What are some of the different design directions that you think TeamFit could go?
We have already learned a lot, from ourselves and from early users and can see what is working well and where some of the big gaps are. We have to guard against just the temptation to just add features. On our Trello board, we actually have a theme for ‘things to remove or simplify.’
But certain concepts are bubbling up in importance.
How do we create a habit-forming service? We are all students of Nir Eyal and his book Hooked. We are building something that as so much value that people always have it open and come back everyday. The whole cue-routine-reward loop is an important part of our design thinking.
We want to get to a point where we can show the gestalt of a person, a group of people or an organization. (The word ‘gestalt’ came from one of our users; he used it to mean something like ‘get a feel for a person, their skills, their work style and experience at a glance, and primarily visually). Getting to this will take very good data visualization on our part. We are looking for compelling, visual ways to show who a person is and how people work together.
Right now a lot of our focus is on data collection, helping people to enter information about what projects they have worked on, what skills they have demonstrated, who they have worked with, how successful the projects have been. We are also working on integrations with services like Slack, Asana and Basecamp to make it even easier for people to gather information on all of the different projects they have worked on.
But data collection is just the first step. The more data we have the more focus there will be on building up the machine learning on our back end and then delivering insights to users through dashboard and visualizations.

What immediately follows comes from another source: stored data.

-- ==== Sys2Proof/Syntax.lean ====
section
/-!
DEFINITION. The commands of the block: one constructor per row of the table of operations and events (spec/opcode_table.json), in the table's order.
An operand is what the outside brings to the step; its meaning stands with the command's meaning in Machine/.
-/

namespace Sys2Proof

open Sys2Proof.Machine
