-- ==== Sys2Proof/Decode.lean ====
section
/-!
DEFINITION. The command a table word spells. The table of operations and events (spec/opcode_table.json) gives none of its rows bits, so no word spells a
command.
-/

namespace Sys2Proof

/-- The command that nbits bits w spell by the table: none, since no row of the table has bits. -/
def decodeTableWord (_nbits _w : Nat) : Option Instr := none

end Sys2Proof
end

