/-- Modes (16): the change in progress and its target mode, and whether automatic CLEAN started it (R414); the cause an orderly restart will report (R415) and
whether its first part is done, so that the Mill has stopped; whether the arrival Blaze was sent in this run (11 R278); WORK is wanted again while its rails
still fall, as an ANA heartbeat loss cycles it (01 R28), and whether it was lost unplanned (13 R333); the CLK tick of entry to the present mode, and the tick at which the
change in progress was accepted (R412); the ticks of the NET restarts and of the WORK cycles after an ANA heartbeat loss (R418), and of the minutes above
105 °C, newest first (R414). -/
structure ModeState where
  change : Change := .idle
  target : Nat := 0
  auto : Bool := false
  restart : Option Nat := none
  stopped : Bool := false
  arrived : Bool := false
  workAgain : Bool := false
  workLost : Bool := false
  at_ : Nat := 0
  since : Nat := 0
  netLost : List Nat := []
  cycles : List Nat := []
  hot : List Nat := []
  deriving DecidableEq, Repr, Inhabited

/-- What the interrupt controller keeps beside its registers for a target (18): its active source with the count and saturation its claim returned (R449, R456),
and the signalled latch saved while it does not run. -/
structure IrqTarget where
  active : Option (Nat × Nat × Bool) := none
  saved : Bool := false
  deriving DecidableEq, Repr, Inhabited

/-- One initiator's shadow (18 R459): the address of the low half and the high half latched with it. -/
structure Shadow where
  init : Initiator
  addr : Nat
  high : Word
  deriving DecidableEq, Repr, Inhabited

/-- The interrupt controller's hidden part: the targets, and the CLK tick at which each group's timer started (R454); the pulses of source
lines whose edges are still to be sensed, and the level sources whose lines were high when last sensed (R446, R447); the shadows of the two-half reads; reply is what the last read or claim returned to its initiator, burst the words of the last multi-word
access (R461). -/
structure BusState where
  targets : Vector IrqTarget 4 := Vector.replicate 4 {}
  groupAt : Vector (Option Nat) 16 := Vector.replicate 16 none
  pulses : List Nat := []
  sensed : List Nat := []
  shadows : List Shadow := []
  reply : Word := 0
  burst : List Word := []
  deriving DecidableEq, Repr, Inhabited

/-- What a field gained in the present CLK tick (00 R10): its contents before the tick's first event, and the events of the tick. -/
structure Fresh where
  field : Field
  before : Nat
  n : Nat
  deriving DecidableEq, Repr

/-- The state of the module. -/
structure State where
  /-- The register file: the words that differ from their reset values, addresses rising (19 R470, R472). -/
  regs : List (Nat × Word)
  pwr : PwrState
  time : TimeState
  axes : Vector AxisState 10
  drive : DriveState
  hk : HkState
  scal : ScalState
  aux : AuxState
  slots : Vector SlotState 16
  cal : CalState
  deck : DeckState
  recog : RecogState
  blaze : BlazeState
  engines : Vector EngineState 8
  an : AnState
  net : NetState
  flash : FlashState
  keys : KeyState
  tally : TallyState
  modes : ModeState
  bus : BusState
  /-- The frames that wait in the ports' queues, oldest first (14 R345). -/
  tx : List TxFrame
  /-- What events set or counted in the present CLK tick, so that a read or a clear in the same tick loses none (00 R10). -/
  fresh : List Fresh
  /-- The model's own counter of free values; no rule and no register shows it. -/
  free : Nat
  /-- The model's own queue of waiting commands, first in, first out. -/
  pending : List Instr
  deriving DecidableEq, Repr, Inhabited

/-- The reasons a step could stop with a fault. No rule of the spec stops the module so that it takes no further command, so no meaning raises one. -/
inductive Fault where
  /-- Nothing raises it: the spec names no access that ends the run. Safe. -/
  | halted
  deriving DecidableEq, Repr

/-- The reasons a step could refuse a command. -/
inductive Refusal where
  /-- Raised by an arm of the dispatch whose command has no meaning yet, and by nothing else. Safe. -/
  | notModelled (mnemonic : String)
  deriving DecidableEq, Repr

/-- The module as delivered (20 R481) before its first supply: unpowered, flash erased, not enrolled; every register at its reset value. -/
def State.reset : State where
  regs := []
  pwr := {}
  time := {}
  axes := Vector.replicate 10 {}
  drive := {}
  hk := {}
  scal := {}
  aux := {}
  slots := Vector.replicate 16 {}
  cal := {}
  deck := {}
  recog := {}
  blaze := {}
  engines := Vector.replicate 8 {}
  an := {}
  net := {}
  flash := {}
  keys := {}
  tally := {}
  modes := {}
  bus := {}
  tx := []
  fresh := []
  free := 0
  pending := []

end Sys2Proof.Machine
end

What did you learn from other positions that you are applying at TeamFit?
We have sometimes described TeamFit as ‘eHarmony for teams’ or ‘Match.com for for teams.’ (But then we have also thought of it as ‘Moneyball for teams’!). This is kind of amusing for me as I was director of User Experience for Plenty of Fish, which is about finding romantic fulfillment. TeamFit does a similar thing for professional relationships; it is a similar problem at heart (smile). So I am taking lots of ideas about what makes a two-sided market work and what predictions are most important in that context.
For TeamFit we think our TeamMatch™ score (how well a person meets the needs of a team given the other people who are on it) and our TeamFit™ score (how well a team as a whole fits the requirements for a project and likely the team is to succeed on the project) are the critical predictions, the ones that have to really work and to add value.
Of course TeamFit is about groups of people rather than couples, so more information is available, but more interactions are possible. This makes the analytics, visualizations and above all the simplification, cutting to essentials, all the more important.